La pratique réflexive renvoie, selon Schön (1994), à l’étude «du phénomène de l’abstraction et des opérations de la pensée» (p. 11). Cet auteur mentionne, à travers Piaget et Inhelder (1954), que «l’abstraction consiste à ajouter des relations au donné perceptif et pas seulement à les en tirer» (Ibid.). Il poursuit en précisant que

l’abstraction que Piaget appelle “réfléchissante”, qui elle, au lieu de s’en tenir aux propriétés de l’objet, consiste à tirer de l’action elle- même certains caractères dont elle assure la réflexion […] sur des actions ou opérations de niveau supérieur car il n’est possible de prendre conscience des processus d’une construction antérieure qu’au moyen d’une construction sur un nouveau plan. […] Cette perspective de la réflexion “en cours” d’action ou de la réflexion “sur” l’action marque sa pensée de la pratique réflexive, plus précisément du praticien réflexif et le savoir dans l’agir professionnel. (Ibid.)

La pratique réflexive, dans la conception de Piaget et Inhelder (1954), est plus ouverte, moins restrictive que celle de Schön (1994). Dans le mouvement évolutif de cette pratique, la “théorisation-en-action”, telle que formulée par Masciotra (1998a), nous rejoint davantage.

La “théorisation-en-action” de la praticienne ou du praticien-chercheur, est une méthodologie de la recherche théorique en éducation développée par Masciotra (Ibid.) dans le suivi de la pratique réflexive. Les notions de “réflexion-en-action” et de “science de l’agir expert” l’amènent à proposer son propre modèle qui intègre le domaine du Budo, terme japonais qui signifie “voie des arts martiaux”. Il faut comprendre que dans l’application de sa

méthode, la notion de description demeure toujours, et est fondamentale. Selon Masciotra (1998a),

[l]a description, en tant que processus de théorisation, vise à faire le récit du savoir expérientiel du monde afin de mieux le comprendre et l’expliquer, tandis que l’action se veut pratique et vise à enrichir notre expérience du monde afin de mieux s’y rapporter. La “mission” de la “théorisation-en-action” (TA) est de rechercher et de favoriser l’harmonie entre le théorique et le pratique qui se coordonnent parfaitement lorsque le théorique constitue une compréhension conceptuelle du pratique et que la pratique se révèle en “compréhension- en-acte du théorique”. […] Cette perspective nécessite de continuels allers et retours entre le pratique et le théorique. […] Elle opère “sur”, “dans”, “par” et “pour” la pratique propre ainsi que celle des autres praticiens. (p. 7)
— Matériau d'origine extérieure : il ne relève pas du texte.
-- ==== Sys2Proof/Machine/ValveCommands.lean ====
section
/-! DEFINITION. The meanings of the events of the valve channels and the gates (09_valve_channels.md). -/

namespace Sys2Proof.Machine

/-- An event at one channel, whole (R171). -/
def channelEvent (channel : Fin 18) (f : Channel → Channel) (s : State) : State := State.finish (atChannel channel f s)

/-- An event that a channel's timer brings `span` microseconds after its start, in the one state in which it runs; nothing while
the timer is stopped. -/
def timerEvent (channel : Fin 18) (st : ChannelState) (timer : Channel → Option Nat) (span : Nat)
    (f : Nat → Channel → Channel) (s : State) : State :=
  match timer (rd s.vda.channels channel) with
  | some t =>
    if s.channelState channel = st then
      let u := s.advanceTo (t + span)
      channelEvent channel (f u.now) u
    else s
  | none => s

/-- BLANKING_END (R163). -/
def execBlankingEnd (channel : Fin 18) (s : State) : Host.Outcome State Fault Refusal :=
  .next (timerEvent channel .blanking (fun c => c.blanking) 3000 Channel.endBlanking s)

/-- HARD_SHORT (R163, R164). -/
def execHardShort (channel : Fin 18) (s : State) : Host.Outcome State Fault Refusal :=
  .next (channelEvent channel (Channel.hardShort s.now) s)

/-- OVER_CURRENT_START (R164). -/
def execOverCurrentStart (channel : Fin 18) (s : State) : Host.Outcome State Fault Refusal :=
  .next (channelEvent channel (Channel.currentRises s.now) s)

/-- OVER_CURRENT_END (R164). -/
def execOverCurrentEnd (channel : Fin 18) (s : State) : Host.Outcome State Fault Refusal :=
  .next (channelEvent channel (Channel.currentFalls s.now) s)

/-- QUALIFY_TIME_EXPIRY (R164, R166). -/
def execQualifyTimeExpiry (channel : Fin 18) (s : State) : Host.Outcome State Fault Refusal :=
  .next (timerEvent channel .qualifying (fun c => c.qualify) (qualifyTime channel) Channel.trip s)

/-- RETRY_EXPIRY (R165). -/
def execRetryExpiry (channel : Fin 18) (s : State) : Host.Outcome State Fault Refusal :=
  .next (timerEvent channel .tripped (fun c => c.retry) 200000 Channel.endRetry s)

/-- CLEAN_TIMER_EXPIRY (R166). -/
def execCleanTimerExpiry (channel : Fin 18) (s : State) : Host.Outcome State Fault Refusal :=
  .next (timerEvent channel .on (fun c => c.clean) 5000000 (fun _ => Channel.endSeries) s)

/-- A diagnostic check at its time: 100 ms after the channel's last or later (log 3). -/
def checkAt (channel : Fin 18) (load : Bool) (s : State) : State :=
  let s := s.advanceTo ((rd s.vda.channels channel).lastCheck + 100000)
  channelEvent channel (fun c => { c with lastCheck := s.now }.diagnose load) s

/-- DIAGNOSTIC_CHECK (R167); the checks of a channel in OPEN_LOAD stop, so the row has no effect there. -/
def execDiagnosticCheck (channel : Fin 18) (load : Bool) (s : State) : Host.Outcome State Fault Refusal :=
  .next (if s.channelState channel = .openLoad then s else checkAt channel load s)

/-- TEMPERATURE_SAMPLE (R168), 10 ms after the last or later. -/
def execTemperatureSample (degrees : Int) (s : State) : Host.Outcome State Fault Refusal :=
  let s := s.advanceTo (s.vda.lastTemp + 10000)
  .next (State.finish (sampleTemperature degrees (s.modVda fun v => { v with lastTemp := s.now })))

/-- A sample of the supply voltage, whole: 1 ms after the last or later (R169). -/
def supplyAt (tenths : Nat) (s : State) : State :=
  let s := s.advanceTo (s.vda.lastSupply + 1000)
  State.finish (sampleSupply tenths (s.modVda fun v => { v with lastSupply := s.now }))

/-- SUPPLY_VOLTAGE_SAMPLE (R169). -/
def execSupplyVoltageSample (tenths : Nat) (s : State) : Host.Outcome State Fault Refusal := .next (supplyAt tenths s)

/-- UNDERVOLTAGE_GATE_CLOSE (R169): the sample that closes the gate. -/
def execUndervoltageGateClose (tenths : Nat) (s : State) : Host.Outcome State Fault Refusal :=
  .next (if !s.vda.underClosed && decide (tenths < 160 ∧ 10 ≤ s.vda.lows + 1) then supplyAt tenths s else s)

/-- UNDERVOLTAGE_GATE_OPEN (R169): the sample that opens the gate. -/
def execUndervoltageGateOpen (tenths : Nat) (s : State) : Host.Outcome State Fault Refusal :=
  .next (if s.vda.underClosed && decide (180 ≤ tenths ∧ 50 ≤ s.vda.highs + 1) then supplyAt tenths s else s)

end Sys2Proof.Machine
end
Pour notre recherche, la “théorisation-en-action” représente une méthode qui concilie la théorisation à partir de la pratique. Pour le domaine des arts visuels, cette méthode nous semble révolutionnaire. Laurier et Gosselin (2004) empruntent la voie de la “théorisation- en-action” dans la direction de leurs étudiantes et étudiants de maîtrise en arts visuels. C’est à partir de leur pratique artistique respective que se développe la méthodologie de recherche. La thèse de Paillé (2002) abonde dans le même sens. Une théorisation ancrée dans la pratique nous réconcilie avec la pratique réflexive.

La praxis en arts visuels, se veut dépassement du savoir pratique par la dynamique d’une pratique réflexive qui engage l’articulation entre les multiples savoirs pratiques et savoirs théoriques. La praxis, selon Fabre (1994), s’avère le lieu d’un regard critique sur la pratique artistique, la progression constante et la cohérence “articulable” qui s’inscrit dans l’oeuvre.